In an interview with The Associated Press this week, U.S. Cardinal Timothy Dolan, the head of the U.S. bishops' conference, said he expected Pope Francis would bring "freshness" and understanding to the debate with the Leadership Conference, given Francis' own experience as a Jesuit familiar with the problems of life in religious orders. Francis also ran the Jesuit province in his native Argentina in the early years of the 1976-1983 military dictatorship, which kidnapped and killed thousands of people -- including some priests -- in a "dirty war" to eliminate leftist opponents.

Dolan said: "I think the greatest thing he's going to bring is to say to everybody 'Be not afraid. We're friends. We're on this journey together. We can speak openly to one another. We both have things to learn. We both have changes we need to make and let's serve one another best by being trusting and charitable yet honest to one another.'"

Dolan said it was "too early to say" whether Francis would take a softer approach on the crackdown than his predecessor, German theologian Pope Benedict XVI and his then-chief doctrinal watchdog, Cardinal William Levada, who has since retired.

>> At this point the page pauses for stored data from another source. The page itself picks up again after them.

/-- Arming takes a slot and computes the FF codes of the VOAs; the acknowledgement commits; a failed one is an event of
source 186; the cut-off ends a sheaf that is not committed as LATE; the instant of a committed sheaf outside HOLD whose
guard passes applies it; the slot is free 2 us after; the horizon ends it OK. A fabric command queue submits and cancels
as the mailbox does, with its completion. -/
def Obligations.SheafCourse : Prop :=
  (∀ (s : State) (id : BitVec 16) (x : Sheaf),
    (∀ j, s.nextToArm = some x → x.id = id.toNat → s.tb.stepped = true → (s.inControl = true ∨ x.mirrored = true) →
      x.instant ≤ s.now + s.sheaves.armLead → s.covered x = true → s.freeArmSlot = some j → s.listRoom x = true →
      exec (.sheafArmStart id) s =
        .next ({ s.modSheaf x.id (fun y => { y with
                   phase := .arming, slot := some j, changes := y.changes.map fun (k : Change) => { k with ff := s.voaFf k } }) with
                 sheaves.slots := s.sheaves.slots ++ [j] }.noticeFor x 1 0)) ∧
    (s.sheaf? id.toNat = some x → x.phase = .arming → s.pastCutoff x = false →
      exec (.sheafArmCommit id true) s = .next (s.modSheaf x.id fun y => { y with phase := .committed, armedAt := s.now })) ∧
    (s.sheaf? id.toNat = some x → x.phase = .arming → exec (.sheafArmCommit id false) s = .next (s.raise 186)) ∧
    (s.sheaf? id.toNat = some x → (x.phase = .staged ∨ x.phase = .arming) → s.tb.stepped = true → s.pastCutoff x = true →
      exec (.sheafCutoff id) s = .next (s.failSheaf x.id 0x02 0)) ∧
    (∀ faults, s.sheaf? id.toNat = some x → x.phase = .committed → s.reached x.instant = true → s.unit.mode ≠ .hold →
      (s.guardPasses x = true → exec (.sheafInstant id faults) s = .next ((s.launched x.instant).fire x faults)) ∧
      (s.guardPasses x = false → exec (.sheafInstant id faults) s = .next ((s.meets x).failSheaf x.id 0x04 0))) ∧
    (∀ slot u, (slot, u) ∈ s.sheaves.freeing → u < s.tb.run + s.tb.incr.toNat →
      exec (.armSlotFree slot) s =
        .next { s with
          sheaves.slots := s.sheaves.slots.filter (· ≠ slot)
          sheaves.freeing := s.sheaves.freeing.filter fun p => p.1 ≠ slot
          sheaves.store := s.sheaves.store.map fun (y : Sheaf) => if y.slot = some slot then { y with slot := none } else y }) ∧
    (∀ u, s.sheaf? id.toNat = some x → x.phase = .applied → x.firedAt = some u → x.excluded = [] →
      u + (10000 + x.dwell) * 2 ^ 32 < s.tb.run + s.tb.incr.toNat →
      exec (.sheafHorizon id) s = .next (s.outcome x.id 0x00 x.detail))) ∧
  (∀ (s : State) (q : Nat) (slot : Slot),
    (∀ words ack, s.fcqReady q 1 = some slot → slot.record = some words → ack = (byteAt slot.desc 13).getLsbD 0 →
      formatOk words true = true →
      let x : Sheaf := { readSheaf words with submitter := .fcq q slot.lastIdx.toNat }
      (s.sheafReason x false = none →
        exec (.fcqSubmit q ack words) s = .next ((s.acceptSheaf x).fcqRetire q slot
          (if ack then some (sheafCompletion x.id 0x0B 0 x.instant 0 0) else none))) ∧
      (∀ r, s.sheafReason x false = some r →
        exec (.fcqSubmit q ack words) s = .next (s.fcqRetire q slot (some (sheafCompletion x.id 0x0A r x.instant 0 0))))) ∧
    (∀ (id : BitVec 16) x, s.fcqReady q 2 = some slot → ofLe (slice slot.desc 14 2) = id.toNat →
      s.sheaf? id.toNat = some x → (x.phase = .staged ∨ x.pending = true ∧ s.pastCutoff x = false) →
      exec (.fcqCancel q id) s = .next ((s.failSheaf id.toNat 0x06 0).fcqRetire q slot
        (some (sheafCompletion id.toNat 0 0 0 0 0)))))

Sister Nancy Sylvester of the Sisters of the Immaculate Heart of Mary from Monroe, Mich., who has held leadership posts in U.S. sisters' groups, said she has been encouraged by Francis' emphasis on the poor.

"I am really trying to be hopeful," Sylvester said. She said there were signs in Francis' public comments as pope and his track record "that he would be much more sympathetic to women religious."

"He's an intelligent man, his experience clearly has changed him and I think those are good signs," Sylvester said in a phone interview.

U.S. Cardinal Francis George of Chicago, who preceded Dolan as head of the U.S. conference bishops, said he didn't expect any major shift in the process and said Francis' Jesuit background would actually bring the Vatican's reform greater credibility to its critics.

"He is a religious who governed a province through a lot of these difficulties," George said in an interview. "It's one thing to be for the poor, it's another thing to be for the poor in a way that compromises the teaching of the church. He showed that. And if anybody can bring credibility to the religious superiors ... it will be a religious pope."

The former Jorge Mario Bergoglio was a Jesuit priest when the Vatican in 1989 imposed a similar crackdown on the Latin American and Caribbean Confederation of Religious orders, purportedly because it relied too heavily on Marxist interpretation of social ills -- a victim of the Vatican's overall crackdown on liberation theology at the time in the region.

Bergoglio is no friend of liberation theology, the Latin American-inspired view that flowered in the 1970s and 1980s that Jesus' teachings imbue followers with a duty to fight for social and economic justice. He has disavowed it as a misguided strain of Catholic tenets.

But that doesn't mean he rejects the ultimate goal. Francis' addresses and homilies as cardinal often referred to the need for the church to focus on the world's economic failings and growing divides between rich and poor -- a theme he made clear would be a priority now that he is pope in his homily at this week's installation Mass.